### Instructions to follow
For each line of the data below that contains "invalidation", return that line.
+++
/-- The aligned block, of 16 or 8 bytes, that a numbered piece of a row lies in. -/
def CeCmd.blockAt (s : State) (k : CeCmd) (row part : Nat) : Option (Nat × Nat) :=
  if k.geom.count ≤ row || k.geom.len == 0 then none
  else
    let d := k.dst.addr + (k.geom.offsets row).2
    let e := k.dst.plus (k.geom.offsets row).2
    let b := (d / 8 + part) * 8
    let lo := max d b
    if d + k.geom.len ≤ lo then none
    else
      let size := if k.wide s (e.plus (lo - d)) then 16 else 8
      if size == 16 && 0 < part && b % 16 == 8 then none else some (lo / size * size, size)

/-- A numbered piece of a row, as offset in the row and length. A 16-byte block's piece is named by its first 8 bytes in the row. -/
def CeCmd.unitAt (s : State) (k : CeCmd) (row part : Nat) : Option (Nat × Nat) :=
  ((k.blockAt s row part).bind (fun x => k.pieceIn x.1 x.2 row)).map (fun p => (p.off, p.n))

/-- The destination unit of R218 that a numbered piece belongs to: every piece of the command in its aligned block, which rows that lie
side by side share. Where pieces of a block overlap, each is written alone (log 62). -/
def CeCmd.pieces (s : State) (k : CeCmd) (row part : Nat) : List Piece :=
  match k.blockAt s row part with
  | none => []
  | some (b, size) =>
    let all := (List.range k.geom.count).filterMap (k.pieceIn b size)
    let at' := fun (p : Piece) => k.dst.addr + (k.geom.offsets p.row).2 + p.off
    if all.all (fun p => all.all (fun q => p.row == q.row || !overlaps (at' p) p.n (at' q) q.n)) then all
    else all.filter (fun p => p.row == row)

/-- Every unit of a row, as part numbers. -/
def CeCmd.parts (s : State) (k : CeCmd) (row : Nat) : List Nat :=
  (List.range (k.geom.len / 8 + 2)).filter (fun p => (k.unitAt s row p).isSome)

/-- Whether a command has written every unit. -/
def CeCmd.allWritten (s : State) (k : CeCmd) : Bool :=
  k.geom.len == 0 || (List.range k.geom.count).all (fun i => (k.parts s i).all (fun p => k.done.contains (i, p)))

/-- The words of four bytes of a range of an endpoint: place of each, or how the first one fails. Every endpoint is a
multiple of 4 (R355). -/
def State.endPlaces (s : State) (leaves : List Leaf) (cluster ctx : Nat) (a : Access) (va n : Nat) : Except (XFail × Nat × Nat) (List Place) :=
  (List.range (n / 4)).foldl (fun acc i => match acc with
    | .error e => .error e
    | .ok ps => match s.heldXl leaves cluster ctx a ((va + 4 * i) % 2 ^ 64) with
      | .ok ea l => .ok (ps ++ [s.placeOf l ea])
      | .fail f ea level _ => .error (f, ea, level)) (.ok [])

/-- Fresh translations kept by a command that has used them. -/
def State.freshLeaves (s : State) (leaves : List Leaf) (cluster ctx : Nat) (a : Access) (vas : List Nat) : List Leaf :=
  vas.foldl (fun ls va => match s.heldXl ls cluster ctx a va with
    | .ok _ l => if ls.contains l then ls else ls ++ [l]
    | .fail _ _ _ _ => ls) leaves

/-- The group that issued a transfer, while it runs the kernel that issued it. -/
def State.issuer (s : State) (core slot unit inst : Nat) : Option Group :=
  match s.group? core slot with
  | some g => if g.unit == unit && g.inst == inst then some g else none
  | none => none

/-- Whether every earlier access of the issuing group to the bytes of places is performed, writes on their way to a peer or host included
(R258). -/
def issuerClear (g : Option Group) (issued : Nat) (ps : List Place) (n : Nat) : Bool :=
  match g with
  | none => true
  | some h => ps.all (fun p => !h.loadBefore issued p n && !h.updateBefore issued p n && !h.storeBefore issued p n && !h.sentOver p n)

/-- What a unit of a transfer meets on the way: it may go on, it must wait (perhaps in a new state), it is lost with its
link, it is refused by the peer, or it reads poison. -/
inductive Way where
  | go
  | wait
  | back (s : State)
  | lost (p : Place)
  | refused (p : Place)
  | poison (pa : Nat)

/-- The way of a unit from places to places, each of n bytes. -/
def State.way (s : State) (src dst : List Place) (n : Nat) : Way :=
  let ps := src ++ dst
  match ps.find? (fun p => p.remote && (s.placeLink p).isNone) with
  | some p => .lost p
  | none =>
    match ps.find? (fun p => s.peerRefuses p n) with
    | some p => .refused p
    | none =>
      if ps.any (fun p => !s.reachable p) then .wait
      else match ps.findSome? (fun p => s.placeGate p n) with
        | some s' => if s' == s then .wait else .back s'
        | none => match src.find? (fun p => s.poisonAt p n) with
          | some p => .poison (p.lineNo * 128)
          | none => .go

/-- A unit's bytes written at its first place: a unit lies in one page. The issuing core's earlier atomics on the bytes come first, and
the die's copies of a peer's bytes go (R247, R258). -/
def State.writeWords (s : State) (core : Nat) (ps : List Place) (bs : List Byte) : State :=
  match ps with
  | [] => s
  | p :: _ =>
    let s1 := match p with
      | .dev a => s.settleWords core a bs.length
      | .peer _ _ => s.forgetPeer (dieOfCore core) p bs.length
      | .host _ _ => s
    s1.serveAt p bs

/-- Bytes written into a cluster's SRAM by an engine: bytes of a valid barrier object are discarded and set ENGHIT
(R274). -/
def State.engineSram (s : State) (cluster o : Nat) (bs : List Byte) : State :=
  match s.barrierTouched cluster o bs.length with
  | none => s.sramWrite cluster o bs
  | some b =>
    let s1 := bs.zipIdx.foldl (fun s x =>
      if (s.barrierTouched cluster (o + x.2) 1).isSome then s else s.sramWrite cluster (o + x.2) [x.1]) s
    match s1.bar? cluster b with
    | some x => s1.putBar cluster b (x.flag 4)
    | none => s1

/-- A unit's count on its way to the barrier. -/
def State.sendCount (s : State) (src : Nat) (unit : Option Nat) (bar : Option BarRef) (n : Nat) : State :=
  match bar with
  | none => s
  | some b => { s with eng := { s.eng with counts := s.eng.counts ++ [{ src := src, unit := unit, bar := b, n := n }] } }

/-- Whether the run that a transfer writes into still has the generation of its issue (R153). -/
def State.runLive (s : State) (cluster o gen : Nat) : Bool :=
  s.sched.units.any (fun u => u.cluster == cluster && u.scratchGen == gen && !u.saved && (match u.scratch with
    | some (off, len) => decide (off ≤ o) && decide (o < off + len)
    | none => false))

/-- Whether the run that a command writes into is saved: its unit's restore brings it back (R282). -/
def State.runSaved (s : State) (gen : Nat) : Bool := s.sched.units.any (fun u => u.scratchGen == gen && u.saved)

/-- Where a unit's bytes come from: places, or an SRAM offset; and where they go. -/
inductive Side where
  | mem (ps : List Place)
  | sram (cluster o : Nat)

/-- A side of a unit translated. -/
def State.side (s : State) (leaves : List Leaf) (cluster ctx : Nat) (a : Access) (e : Endpoint) (n : Nat) : Except (XFail × Nat × Nat) Side :=
  match e with
  | .sram c o => .ok (.sram c o)
  | .virt va => match s.endPlaces leaves cluster ctx a va n with
    | .ok ps => .ok (.mem ps)
    | .error x => .error x

/-- The places of a side. -/
def Side.places : Side → List Place
  | .mem ps => ps
  | .sram _ _ => []

/-- Four bytes at a place as a transfer of a core's group reads them: device memory as the core sees it, its earlier atomics included
(R237, R258). -/
def State.engineRead (s : State) (core : Nat) (p : Place) : List Byte :=
  match p with
  | .dev a => s.coreRead core a 4
  | .peer _ _ => s.placeRead p 4
  | .host _ _ => s.placeRead p 4

/-- The bytes of a side. -/
def State.readSide (s : State) (core : Nat) (x : Side) (n : Nat) : List Byte :=
  match x with
  | .mem ps => ps.flatMap (s.engineRead core)
  | .sram c o => (s.sramOf c).readN o n

/-- The two sides of a piece of a command. -/
def CeCmd.sides (s : State) (k : CeCmd) (row off n : Nat) : Except (XFail × Nat × Nat × Access) (Side × Side) :=
  match s.side k.known k.cluster k.ctx .read (k.src.plus ((k.geom.offsets row).1 + off)) n with
  | .error x => .error (x.1, x.2.1, x.2.2, .read)
  | .ok a => match s.side k.known k.cluster k.ctx .write (k.dst.plus ((k.geom.offsets row).2 + off)) n with
    | .error x => .error (x.1, x.2.1, x.2.2, .write)
    | .ok b => .ok (a, b)

/-- The addresses of a virtual side. -/
def Endpoint.words (e : Endpoint) (n : Nat) : List Nat :=
  match e with
  | .sram _ _ => []
  | .virt va => (List.range (n / 4)).map (fun i => (va + 4 * i) % 2 ^ 64)

/-- The 4 KiB portion of the destination that a numbered piece lies in. -/
def CeCmd.portion (s : State) (k : CeCmd) (row part : Nat) : Nat :=
  (k.dst.addr + (k.geom.offsets row).2 + ((k.unitAt s row part).map (·.1)).getD 0) / 4096

/-- Whether a command has begun the portion of a piece. -/
def CeCmd.begun (s : State) (k : CeCmd) (row part : Nat) : Bool :=
  k.done.any (fun x => k.portion s x.1 x.2 == k.portion s row part)

/-- Whether a command stands between two of its 4 KiB portions: every portion that it has begun is written (R211, R358). -/
def CeCmd.atPortion (s : State) (k : CeCmd) : Bool :=
  k.geom.len == 0 || (List.range k.geom.count).all (fun i =>
    (k.parts s i).all (fun p => k.done.contains (i, p) || !k.begun s i p))

/-- Translations that an invalidation dropped are gone once the portions that used them are written (R211). -/
def CeCmd.settled (s : State) (k : CeCmd) : CeCmd := if k.stale.isEmpty || !k.atPortion s then k else { k with stale := [] }

/-- The bytes of a piece written. -/
def State.writePiece (s : State) (k : CeCmd) (b : Side) (bs : List Byte) : State × Nat :=
  match b with
  | .mem ps => (s.writeWords k.core ps bs, bs.length)
  | .sram c o => if s.runLive c o k.dstGen then (s.engineSram c o bs, bs.length) else (s, 0)

/-- What a piece translated afresh, kept. -/
def State.keepLeaves (s : State) (k : CeCmd) (p : Piece) (ls : List Leaf) : List Leaf :=
  s.freshLeaves (s.freshLeaves ls k.cluster k.ctx .read ((k.src.plus ((k.geom.offsets p.row).1 + p.off)).words p.n))
    k.cluster k.ctx .write ((k.dst.plus ((k.geom.offsets p.row).2 + p.off)).words p.n)

/-- A unit written whole, from bytes read before it, and its count sent; what it translated afresh is kept. -/
def State.writeUnit (s : State) (k : CeCmd) (xs : List (Piece × Side × Side)) : State :=
  let keep := if k.stale.isEmpty then xs.foldl (fun ls x => s.keepLeaves k x.1 ls) k.leaves else k.leaves
  let k1 := ({ k with done := k.done ++ xs.map (fun x => (x.1.row, x.1.part)), leaves := keep } : CeCmd)
  let r := (xs.map (fun x => (x.2.2, s.readSide k.core x.2.1 x.1.n))).foldl (fun acc y =>
    let w := acc.1.writePiece k y.1 y.2
    (w.1, acc.2 + w.2)) (s.putCe (k1.settled s), 0)
  if r.2 == 0 then r.1 else r.1.sendCount k.id (some k.unit) k.bar r.2

/-- Whether a command may write a piece now: while its unit is to be pre-empted, or while an invalidation waits for it, it only
finishes portions of 4 KiB that it has begun (R211, R358). -/
def CeCmd.mayBegin (s : State) (k : CeCmd) (row part : Nat) : Bool :=
  (!(s.unit? k.unit).any (fun u => u.wanted) && k.stale.isEmpty) || k.begun s row part

/-- A unit that a command may write now: its command and its pieces. -/
def State.ceUnit (s : State) (cmd row part : Nat) : Option (CeCmd × List Piece) :=
  match s.ceCmd? cmd with
  | none => none
  | some k =>
    if !k.started || k.paused || k.pausedOn.isSome || k.ended || k.done.contains (row, part) || !k.mayBegin s row part then none
    else match k.pieces s row part with
      | [] => none
      | ps => some (k, ps)

/-- The sides of the pieces of a unit, or how the first one fails. -/
def CeCmd.unitSides (s : State) (k : CeCmd) : List Piece → Except (XFail × Nat × Nat × Access) (List (Piece × Side × Side))
  | [] => .ok []
  | p :: ps => match k.sides s p.row p.off p.n with
    | .error x => .error x
    | .ok ab => match CeCmd.unitSides s k ps with
      | .error x => .error x
      | .ok xs => .ok ((p, ab.1, ab.2) :: xs)

/-! ## Units of remote transfers (R416) -/

/-- A unit of a remote transfer: the 8-byte peer unit number `part` of its remote range (R416), as offset and length. -/
def FeCmd.unitAt (k : FeCmd) (part : Nat) : Option (Nat × Nat) :=
  let b := (k.remote / 8 + part) * 8
  let lo := max k.remote b
  if k.remote + k.len ≤ lo then none else some (lo - k.remote, min (k.remote + k.len) (b + 8) - lo)

/-- Every unit of a remote transfer. -/
def FeCmd.parts (k : FeCmd) : List Nat := (List.range (k.len / 8 + 2)).filter (fun p => (k.unitAt p).isSome)

/-- The 4 KiB portion of the destination that a unit lies in. -/
def FeCmd.portion (k : FeCmd) (part : Nat) : Nat :=
  ((if k.put then k.remote else k.loc.addr) + (match k.unitAt part with
    | some u => u.1
    | none => 0)) / 4096

/-- Whether a remote transfer stands between two portions (R211, R282). -/
def FeCmd.atPortion (k : FeCmd) : Bool :=
  k.parts.all (fun p => k.done.contains p || !k.done.any (fun q => k.portion q == k.portion p))

/-- Whether units of a remote transfer are on their way to the peer. -/
def State.unitsSent (s : State) (cmd : Nat) : Bool := s.sched.groups.any (fun g => g.sent.any (fun w => w.cmd == some cmd))

/-! ## The steps of a copy (R356, R357) -/

/-- CE_COMMAND_START: in the order of acceptance, up to 8 at once (R356). -/
def execCeCommandStart (cmd : Nat) (s : State) : Host.Outcome State Fault Refusal :=
  eventOf s "CE_COMMAND_START"
    (match s.ceCmd? cmd with
     | none => none
     | some k =>
       let mine := s.eng.ceCmds.filter (fun m => m.cluster == k.cluster && !m.paused)
       if k.started || k.paused || mine.any (fun m => !m.started && decide (m.id < k.id)) ||
           8 ≤ (mine.filter (fun m => m.started)).length then none
       else some k)
    (fun k => s.putCe { k with started := true })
+++
### Task output
/-- Translations that an invalidation dropped are gone once the portions that used them are written (R211). -/
/-- Whether a command may write a piece now: while its unit is to be pre-empted, or while an invalidation waits for it, it only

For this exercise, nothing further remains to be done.